Secondhand Rows 

Join Stephen Reid, our secondhand maestro, every month here as he takes a closer look at a couple of titles from his shelves.

May 2017

 - Wednesday, May 10, 2017
Biography as we have come to know it has ancient antecedents and immense range—from Plutarch’s Lives of the Noble Greeks and Romans (written c.200 CE) up to today’s Kardashian Dynasty: The Story of America’s Royal Family (2016). Is the primary function of biography to idealize and commemorate figures in order to provide role models for emulation? Is it to provide an intimate portrait of an individual human life and personality that deepens the self-understanding of the reader? Must it be based merely on knowable fact? Does the biographer’s portrait also depend on a measure of insight, speculation, fictionalisation to attempt a recreation of the known and the unknowable? As Nigel Hamilton, one of our selected biographers, asks: Is biography ‘a branch of history’ or ‘an art of human portraiture’? This month, I present a trio of titles from our extensive, and eclectic, range of the most difficult literary art and often the most rewarding.  

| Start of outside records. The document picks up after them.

-- ==== Sys2Proof/Machine/Sync.lean ====
section
/-! DEFINITION. Fences, monitors, semaphores and mutexes: majors 0x44-0x46 (R152, R153, R256-R259). -/

namespace Sys2Proof.Machine

/-- An instruction of plain or release treatment on a unit of the tile (R248): its own checks, then OUT = 0, then its part. -/
def State.unitOp (s : State) (cls : Nat) (mode : Mode) (regs : List Reg) (check : State → Option Trap)
    (body : State → State) : Out :=
  s.issue { cls := cls, mode := mode, regs := regs, drains := true } fun s =>
    match check s with
    | some tr => s.trapSelf tr
    | none => s.drained body

/-- The ACCESS of an operand value (R369). -/
def badOperand : Trap := mkTrap .access 7

/-- A check that a condition holds, or ACCESS with SUB 7. -/
def require (ok : Bool) : Option Trap := if ok then none else some badOperand

/-- Whether the tile in focus may name object `n` of `total`: a number at or above a split share traps ACCESS (R357). -/
def State.hasObject (s : State) (n total : Nat) : Bool := decide (n < s.shareOf s.cur.tile total)

/-- The thread in focus as a waiter: its core and slot. -/
def State.selfId (s : State) : Nat × Nat := (s.cur.core, s.cur.slot)

/-- A waiter of a tile as a slot. -/
def waiterOf (τ : Nat) (w : Nat × Nat) : Tid := ⟨τ, w.1, w.2⟩

/-- A waiter's instruction completes; a waiter whose thread a fault has taken away has none (R280). -/
def State.completeWaiter (s : State) (τ : Nat) (w : Nat × Nat) : State :=
  if w.2 < noSlot then s.completeOf (waiterOf τ w) else s

/-! ## FENCE (R152, R256, R405) -/

/-- Whether a scope covers a tile: every tile where none is given. -/
def State.covers (s : State) (r : Option Scope) (τ : Nat) : Bool :=
  match r, s.posOf τ with
  | some r, some (x, y) => r.has x y
  | some _, none => false
  | none, _ => true

/-- A delivery of a thread that has not been accepted, to a tile that the scope covers. -/
def Packet.pendingFor (k : Packet) (t : Tid) : Option Nat :=
  if k.src = t then
    match k.body with
    | .trigger τ _ => some τ
    | .push c _ => some c.tile
    | .fanout _ _ | .fanack _ _ | .barReport _ _ | .barDone _ _ | .redtValue _ _ _ _ _ _ | .redtResult _ _ _
    | .erem _ _ => none
  else none

/-- Whether every message, TRIG and FANOUT descriptor that a thread has sent into a scope has been accepted (R152). -/
def State.deliveriesDone (s : State) (t : Tid) (r : Option Scope) : Bool :=
  (s.cores.all fun c => c.2.chan.all fun e => e.src != t || !s.covers r e.dst.tile)
    && (s.mesh.all fun k =>
      match k.pendingFor t with
      | some τ => !s.covers r τ
      | none => true)
    && s.fans.all fun e =>
      e.2.issuer != t || e.2.todo.all fun p =>
        match r with
        | none => false
        | some r => !r.has (p % (s.vf e.2.vf).w) (p / (s.vf e.2.vf).w)

/-- FENCE parks until OUT = 0 and its deliveries are accepted (R152). -/
def execFence (a : Reg) (s : State) : Out :=
  s.issue { cls := 10, regs := [a], drains := true } fun s =>
    let v := s.self.getX a
    if !scopeWellFormed v then s.trapSelf badOperand
    else if s.self.outCount = 0 ∧ s.deliveriesDone s.cur (s.scopeOf s.cur.tile v) then s.complete
    else s.park 8

/-! ## Monitors (R153, R257) -/

/-- Where a line's home puts the arming of an address, as a load of one byte would find it (R257). -/
inductive Arming where
  | line (k : Nat)
  | trap (t : Trap)
  | transit (cause : Nat)
  | wait
deriving DecidableEq, Repr

/-- The request of an arming at a slice, one flit, and its reply with the bytes read (R35, R159). -/
def State.chargeArm (s : State) (q : Asker) (ad back : Nat) : State :=
  (s.chargeFlits q.ctx 0 q.tile (s.homeEdge q ad)).chargeFlits q.ctx back (s.homeEdge q ad) q.tile

/-- An arming performed at the key of its address, like a load of that byte (R153): `s` if it waits for a reservation, or the state
with its charges, and a machine check where the byte is damaged (R146, R374). -/
def State.armAt (s : State) (k ad sub : Nat) (charged : Bool → State) : State × Arming :=
  if s.grantBlocks k 1 none then (s, .wait)
  else if s.damaged k 1 then (charged false, .trap (mkTrap .mchk sub (BitVec.ofNat 64 ad)))
  else (charged true, .line (k / 256))

/-- The arming of an address by a thread, at its home (R153, R257). -/
def State.armLine (s : State) (t : Tid) (ad : Nat) : State × Arming :=
  let q := s.asker t
  if ad < 2 ^ 24 then s.armAt (tileByte t.tile ad) ad 0 fun _ => s.charge t.tile q.ctx 16 1
  else
    match q.vf with
    | none =>
      if q.mode = .H ∧ 2 ^ 32 ≤ ad ∧ ad - 2 ^ 32 < 2 ^ 52 ∧ s.attached (ad - 2 ^ 32) then s.armAt (ad - 2 ^ 32) ad 1 fun _ => s
      else (s, .trap (accessAt 0 ad))
    | some n =>
      let (s', w) := s.walk n q .load ad
      match w with
      | .transit c => (s'.chargeArm q ad 0, .transit c)
      | .wait => (s, .wait)
      | .trap tr => (s'.chargeArm q ad 0, .trap tr)
      | .peer _ _ _ => (s'.chargeArm q ad 0, .trap (accessAt 6 ad))
      | .mapped tier page group =>
        s'.armAt ((s'.vf n).devAddr tier page (ad % 2 ^ 21)) ad 1 fun done =>
          if done then ((s'.countGroup n group).chargeRim q.ctx 18 1).chargeArm q ad 1
          else (s.withAccounts (s'.chargeRim q.ctx 18 1)).chargeArm q ad 0

/-- The tile by which the home of an address is reached. -/
def State.lineHome (s : State) (t : Tid) (ad : Nat) : Nat := if ad < 2 ^ 24 then t.tile else s.homeEdge (s.asker t) ad

/-- The monitors after an arming; none for a fifth line (R257). -/
def Thread.armed (th : Thread) (line home : Nat) : Option (List Monitor) :=
  if th.mons.any fun m => m.line == line then
    some (th.mons.map fun m => if m.line = line then { m with hit := none } else m)
  else if th.mons.length < 4 then some (th.mons ++ [⟨line, none, home⟩])
  else none

def execMonarm (a : Reg) (s : State) : Out :=
  s.unitOp 10 .U [a] (fun s => s.addressCheck s.cur (s.self.getX a) 1) fun s =>
    let ad := (s.self.getX a).toNat
    let (s1, r) := s.armLine s.cur ad
    match r with
    | .trap tr => s1.trapSelf tr
    | .transit c => if s.self.mode = .U ∧ !s.upcallWaits s.cur ad then s1.pageFault s.cur ad c 0 0 else s.parkAsked
    | .wait => s.parkAsked
    | .line k =>
      match s.self.armed k (s.lineHome s.cur ad) with
      | none => (s.withAccounts s1).trapSelf badOperand
      | some l => (s1.onSelf fun th => { th with mons := l }).complete

/-- The cause for which a MONWAIT completes now, if any (R153, R257): a HIT, or its timeout. -/
def Thread.monitorCause (th : Thread) (now : Nat) : Option Nat :=
  match th.hitCause, th.waitUntil with
  | some c, _ => some c
  | none, some u => if u ≤ now then some 1 else none
  | none, none => none

def execMonwait (d a : Reg) (s : State) : Out :=
  s.issue { cls := 10, regs := [d, a] } fun s =>
    let now := s.timeAt s.cur.tile
    let ns := (s.self.getX a).toNat
    let s := if s.self.run = .parked 7 then s
      else s.onSelf fun th => { th with waitUntil := if ns = 0 then none else some (now + ns) }
    match s.self.monitorCause now with
    | some c => s.onSelf fun th => th.monitorDone d c
    | none => s.park 7

def execMonclr (s : State) : Out :=
  s.issue { cls := 10 } fun s => (s.onSelf fun th => { th with mons := [] }).complete

/-- MONITOR_TIMEOUT: a MONWAIT whose time has come completes with cause 1 (R257). -/
def execMonitorTimeout (t : Tid) (s : State) : Out :=
  let th := s.thread t
  .next <|
    match th.waitUntil with
    | none => s
    | some u =>
      if th.run = .parked 7 ∧ u ≤ s.timeAt t.tile then
        s.onThread t fun th => th.monitorDone th.wordRd 1
      else s

/-! ## Semaphores (R258) -/

def State.sem (s : State) (n : Nat) : Sem := (s.tile s.cur.tile).sems.read {} n

def State.setSem (s : State) (n : Nat) (x : Sem) : State :=
  s.onTile s.cur.tile fun t => { t with sems := t.sems.write {} n x }

/-- A semaphore instruction (R258). -/
def State.semOp (s : State) (n : BitVec 6) (regs : List Reg) (check : State → Bool) (body : State → Sem → State) : Out :=
  s.unitOp 10 .U regs (fun s => require (s.hasObject n.toNat 64 && check s)) fun s => body s (s.sem n.toNat)

/-- Waiters served while the count lasts (R258). -/
def State.serve (s : State) (n : Nat) (count : Nat) : List (Nat × Nat) → State
  | [] => s.setSem n ⟨BitVec.ofNat 32 count, []⟩
  | w :: r =>
    match count with
    | 0 => s.setSem n ⟨0, w :: r⟩
    | c + 1 => (s.completeWaiter s.cur.tile w).serve n c r

def execSinit (a : Reg) (n : BitVec 6) (s : State) : Out :=
  s.semOp n [a] (fun s => onlyBits (s.self.getX a) (maskOf 31 0)) fun s x =>
    (s.serve n.toNat (s.self.getX a).toNat x.waiters).complete

def execSdown (n : BitVec 6) (s : State) : Out :=
  s.semOp n [] (fun _ => true) fun s x =>
    if x.waiters.contains s.selfId then s
    else if x.count = 0 then (s.setSem n.toNat { x with waiters := x.waiters ++ [s.selfId] }).park 8
    else (s.setSem n.toNat { x with count := x.count - 1 }).complete

def execSup (n : BitVec 6) (s : State) : Out :=
  s.semOp n [] (fun _ => true) fun s x =>
    match x.waiters with
    | w :: r => ((s.setSem n.toNat { x with waiters := r }).completeWaiter s.cur.tile w).complete
    | [] =>
      if x.count = BitVec.allOnes 32 then s.trapSelf badOperand
      else (s.setSem n.toNat { x with count := x.count + 1 }).complete

def execStry (d : Reg) (n : BitVec 6) (s : State) : Out :=
  s.semOp n [d] (fun _ => true) fun s x =>
    if x.count = 0 then (s.setX d 0).complete
    else ((s.setSem n.toNat { x with count := x.count - 1 }).setX d 1).complete

def execSread (d : Reg) (n : BitVec 6) (s : State) : Out :=
  s.semOp n [d] (fun _ => true) fun s x => (s.setX d (x.count.zeroExtend 64)).complete

/-! ## Mutexes (R258, R259) -/

def State.mutex (s : State) (n : Nat) : Mutex := (s.tile s.cur.tile).mutexes.read {} n

def State.setMutex (s : State) (n : Nat) (x : Mutex) : State :=
  s.onTile s.cur.tile fun t => { t with mutexes := t.mutexes.write {} n x }

/-- A mutex instruction (R258). -/
def State.mutexOp (s : State) (mode : Mode) (n : BitVec 6) (regs : List Reg) (body : State → Mutex → State) : Out :=
  s.unitOp 10 mode regs (fun s => require (s.hasObject n.toNat 64)) fun s => body s (s.mutex n.toNat)

/-- A mutex handed to its oldest waiter, or freed (R258). -/
def State.handOn (s : State) (n : Nat) (x : Mutex) : State :=
  match x.waiters with
  | [] => s.setMutex n {}
  | w :: r => (s.setMutex n { holder := some w, waiters := r }).completeWaiter s.cur.tile w

def execMlock (n : BitVec 6) (s : State) : Out :=
  s.mutexOp .U n [] fun s x =>
    if x.waiters.contains s.selfId then s
    else if x.heldBy s.selfId then s.trapSelf badOperand
    else if x.holder.isNone then (s.setMutex n.toNat { x with holder := some s.selfId }).complete
    else (s.setMutex n.toNat { x with waiters := x.waiters ++ [s.selfId] }).park 8

def execMunlock (n : BitVec 6) (s : State) : Out :=
  s.mutexOp .U n [] fun s x =>
    if x.heldBy s.selfId then (s.handOn n.toNat x).complete else s.trapSelf badOperand

/-- MTRY by the holder itself does not take the mutex and returns 0: DESIGN CHOICE, the spec gives only MLOCK a trap there (R258,
R259, log 44). -/
def execMtry (d : Reg) (n : BitVec 6) (s : State) : Out :=
  s.mutexOp .U n [d] fun s x =>
    if x.holder.isNone then ((s.setMutex n.toNat { x with holder := some s.selfId }).setX d 1).complete
    else (s.setX d 0).complete

/-- The value of MREAD (R258). -/
def Mutex.word (x : Mutex) : Word :=
  BitVec.ofNat 64
    ((match x.holder with
      | some (c, sl) => 2 ^ 63 + c * 2 ^ 12 + sl * 2 ^ 8
      | none => 0) + x.waiters.length % 256)

def execMread (d : Reg) (n : BitVec 6) (s : State) : Out :=
  s.mutexOp .U n [d] fun s x => (s.setX d x.word).complete

def execMreset (n : BitVec 6) (s : State) : Out :=
  s.mutexOp .K n [] fun s x => (s.handOn n.toNat x).complete

end Sys2Proof.Machine
end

The Full Monty: Montgomery of Alamein 1887–1942 by Nigel Hamilton. (2001). Hardcover. $30. Nigel Hamilton’s official three volume life of WW II commander, British Field Marshal Bernard Montgomery (1887–1976) was published between 1981–1986 to great acclaim. Its purpose was to restore Montgomery’s historical reputation, which since the 1950s ‘had been trashed by a growing cohort of British and American military historians who disliked the man and permitted their bias to pervert their historianship’. Fifteen years later, this reworked first volume of his subject appeared. Now apparently freed from the constraints and conventions of those earlier times, Hamilton examines what he calls Montgomery’s ‘strange and absolute’ devotion to his men, and other issues regarding his subject’s sexuality. These were issues that Hamilton admits surfaced during the writing of his trilogy but which he says he did not investigate too closely since ‘as a young biographer’ Hamilton felt unready to enter what he called “those dark waters” of Montgomery’s sexuality. A second, concluding volume has been promised but the years accrue—and no appearance.

Marlene Dietrich by Maria Riva (1992). Hardcover. $25. A Serpent’s Tooth was King Lear’s description of an ungrateful child. This thought kept recurring when I read this biography of actress and entertainer, Marlene Dietrich (1901–1992), written by her only child, Maria Riva (b.1924). Riva apparently spent more than a decade gathering material on her mother’s life. Diaries (including selections from Marlene’s childhood diary—very sweet), letters, newspapers, journals, billets-doux—all are used in this long (just on 800 pages), somewhat rambling, personal account of her mother’s life. An agreement was struck between mother and daughter for this memoir not to appear until after Marlene’s death. Just as well. This is an biography that is full of bitchy, snide remarks throughout. An unsympathetic, often cruel, portrait of a parent that also manages to be weirdly entertaining in its gruesomeness. We are spared nothing in the portrait: drug addiction, alcoholism and Marlene’s (very) many loves—among them: Frank Sinatra, Edith Piaf, Gary Cooper, John Wayne, Yul Brynner, Mercedes de Acosta and (unsurprisingly?) President John F. Kennedy in September 1963. She had after all, counted his father, Joseph as a paramour back in the 1940s. Maria Riva’s self-styled image through all this is one of a saintly, long-suffering martyr, yet as the pages pass her jealousy rises. I should add, in mitigation, that the selection of photographs in this book are wonderful.

Oscar Wilde by Richard Ellmann (1987). Hardcover. $35. One is always lucky to have one memorable teacher who opens up new avenues of reading in one’s life. Mine was Mrs Johnson who managed to interest an unruly 1974 Fifth Form (that’s Year 11, young uns) High School English class into an understanding (and even an appreciation) of the set authors, and who assigned Oscar Wilde’s The Picture of Dorian Gray (1890) as additional reading ‘for those of you interested’. That sparked a lifelong enjoyment of Wilde’s writings. Thank you, Mrs Johnson. Thus, it is a pleasure to introduce Richard Ellmann’s magnificent life of Irish author and playwright Oscar Wilde to a new generation of readers. This is a beautifully written work. The passing of thirty years has not diminished the pleasure I found in re-reading it. The range of detail is merged into such a captivating and flowing narrative throughout, that some 600 pages seems almost too few. The five Section Headings: Beginnings, Advances, Exaltations, Disgrace and Exile trace Wilde’s literary beginnings, his incandescent brilliance, rapid flare out and extinguishment at age 46—rather like The Remarkable Rocket, featured in his immortal collection of Fairy Tales. Ellmann’s biography will not be not the final word on Oscar Fingal O’Flahertie Wills Wilde. It is however, the indispensable first.